I shake my head and rub my arms, as if chilled. I’m not warm and toasty from the alcohol anymore. “The blond guy. The scary one. He buys girls. He bought me. He sent me to Rio to be ‘broken in.’ They can be as rough with me as they want, as long as they don’t mess up my face, wear condoms, and make sure I brush my teeth.”

“Your . . . teeth? Wear condoms?”

I rub a finger over my front teeth thoughtfully. “I think he has a hygiene fetish. He’d come and visit me at the brothel. Wouldn’t fuck me. Just put on plastic gloves before he touched me and looked me over. Asked them if they shaved me. Everything.” I shiver. “He scares me.”

“Maybe he’s a germophobe.”

I shake my head, remembering the bodyguard that was with him. “Everyone’s scared of him. Even Senhor Gomes.”

“So some rich guy has a fixation on you. Sends you to Gomes for what? Training? I guess that explains the use of condoms and good hygiene and why Gomes wants you back.” He doesn’t look happy with this news. “And you said you saw him at the embassy?”

“His bodyguard.” I shiver again, unable to help myself, and I realize for the first time that I’m sitting on the couch in nothing but my bra. Whoops.

Daniel notices my shivering and pulls the blanket around me, tucking it around me like he would a child. “Good to know. I’ll make a few calls and see if I can find out what’s going on. And then we’re going to have to move.”

“Move?” I blink at him, still drunk from the cachaça. “Why?”

“Because they’re going to know we’re in the area once they find out I killed Gomes’ little scout.” He says it so casually, like someone would comment on the weather. “We’re safe for now, but tonight we need to move on.”

I hug the blanket closer. “And you’ll take me with you?”

“I’m afraid you’re all mine until we figure out what the deal is.” He rubs his neck and looks agitated, but not at me. “It’s a goddamn mess, isn’t it?”

“Can I get a gun?”

He gives me a speculative look. “Do you promise to stop crying?”

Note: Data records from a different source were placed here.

/-- A saved block with a part as its bytes give it; none for a frame that R20 rejects. -/
def Saved.takePart (v : Saved) (regs : Nat) (p : Nat × Nat) (bs : List Byte) : Option Saved :=
  if bs = v.partBytes regs p then some v else
  let onGrp (f : Group → Group) : Saved := { v with groups := v.groups.map (fun e => if e.1 = p.2 then (e.1, f e.2) else e) }
  let words (n : Nat) (m : Store Word) : Store Word :=
    (List.range n).foldl (fun m i => m.put i (BitVec.ofNat 32 (fieldAt bs (4 * i) 4))) m
  let region (st : Store Byte × Nat) (r : Nat × Nat) : Store Byte × Nat :=
    ((List.range r.2).foldl (fun m i => m.put (r.1 + i) (bs.getD (st.2 + i) 0)) st.1, st.2 + r.2)
  match p.1 with
  | 0 => ((v.grp p.2).ofFrame bs).map (fun k => onGrp (fun _ => k))
  | 1 => some (onGrp (fun k => { k with v := words (32 * regs) k.v }))
  | 2 => some { v with tiles := v.tiles.map (fun t => (t.1, words 4096 t.2.1, t.2.2)) }
  | 4 =>
    let mine := (v.logs p.2).map Prod.fst
    some { v with ops := v.ops.map (fun e =>
      if e.2.grp = p.2 then (e.1, e.2.ofLog ((bs.drop (1536 * mine.findIdx (fun i => i == e.1))).take 1536)) else e) }
  | 5 => some { v with block := v.block.ofSync bs }
  | 6 => some (onGrp (fun k => { k with copies := k.copies.zipIdx.map (fun c => c.1.ofExtent ((bs.drop (64 * c.2)).take 64)) }))
  -- a restored group goes to the tails of the queues (R335)
  | 7 => some v
  | _ => some { v with stash := (v.block.regions.foldl region (v.stash, 0)).1 }

/-- R334: the parts are written to the save area, a class 1 page; one that cannot be written is kept as data
only. -/
def State.writeAreas (s : State) (v : Saved) (regs : Nat) : State × List (Nat × Nat) :=
  v.parts.foldl (fun (st : State × List (Nat × Nat)) p =>
    match st.1.agentWrite v.block.ctx (st.1.partAddr v p) (v.partBytes regs p) [1] with
    | .ok (t, _) => (t, st.2 ++ [p])
    | .error _ => st) (s, [])

/-- R342: a saved block as the save area holds it now: the driver may have written there. -/
def State.readAreas (s : State) (v : Saved) : Option Saved :=
  let regs := (s.launches.get v.block.launch).rec_.regs
  v.areas.foldlM (fun (w : Saved) p =>
    match s.agentRead v.block.ctx (s.partAddr v p) (v.partBytes regs p).length [1] with
    | .ok bs => w.takePart regs p bs
    | .error _ => some w) v

/-- R279: the lines that the reads of a saved block's parts collect. -/
def State.collectAreas (s : State) (v : Saved) : State :=
  let regs := (s.launches.get v.block.launch).rec_.regs
  v.areas.foldl (fun (st : State) p => st.hubCollect v.block.ctx (st.partAddr v p) (v.partBytes regs p).length) s

/-- R21: a group of a saved block, by its key, as the save area holds it now; with its block and context. -/
def State.savedGroup (s : State) (key : Nat) : Option (Nat × Saved × Group) :=
  (s.savedOf key).map (fun e => let v := (s.readAreas e.2).getD e.2; (e.1, v, v.grp (key % 2 ^ 20)))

“I will, if you get me a gun. Then I’ll shoot you if I get upset.”

For some reason, this makes him laugh. “I think we can manage that.”

Ten

Daniel

REGAN STILL LOOKS ON THE verge of tears. I miss the army because there’s only a short range of emotions that are acceptable in there, particularly within Delta Force. Mostly it’s cocksure bravado and weary acceptance. Regan’s feelings are hard for me to process because introspection is not encouraged in the army. I spent eight years suffocating my feelings so I could become an efficient killing machine. It was great training for being a hired assassin outside the military but had shit-all to do with helping wounded girls.

There’s no question in my mind that her sticking to me is going to mess her up more, but I didn’t bust my ass finding this girl to let her be stolen again. Taking a stab in the dark at what’s really got her worked up— and not in a good way—I tell her, “They would’ve come and searched for you, but Nick’s supposed to be dead. He can’t be running around down here in Rio because if his name leaks then he’s on the run again, along with Daisy. Plus Nick’s a shitty people person. He’d never have been able to get you out of Gomes’ place without a huge gunfight.”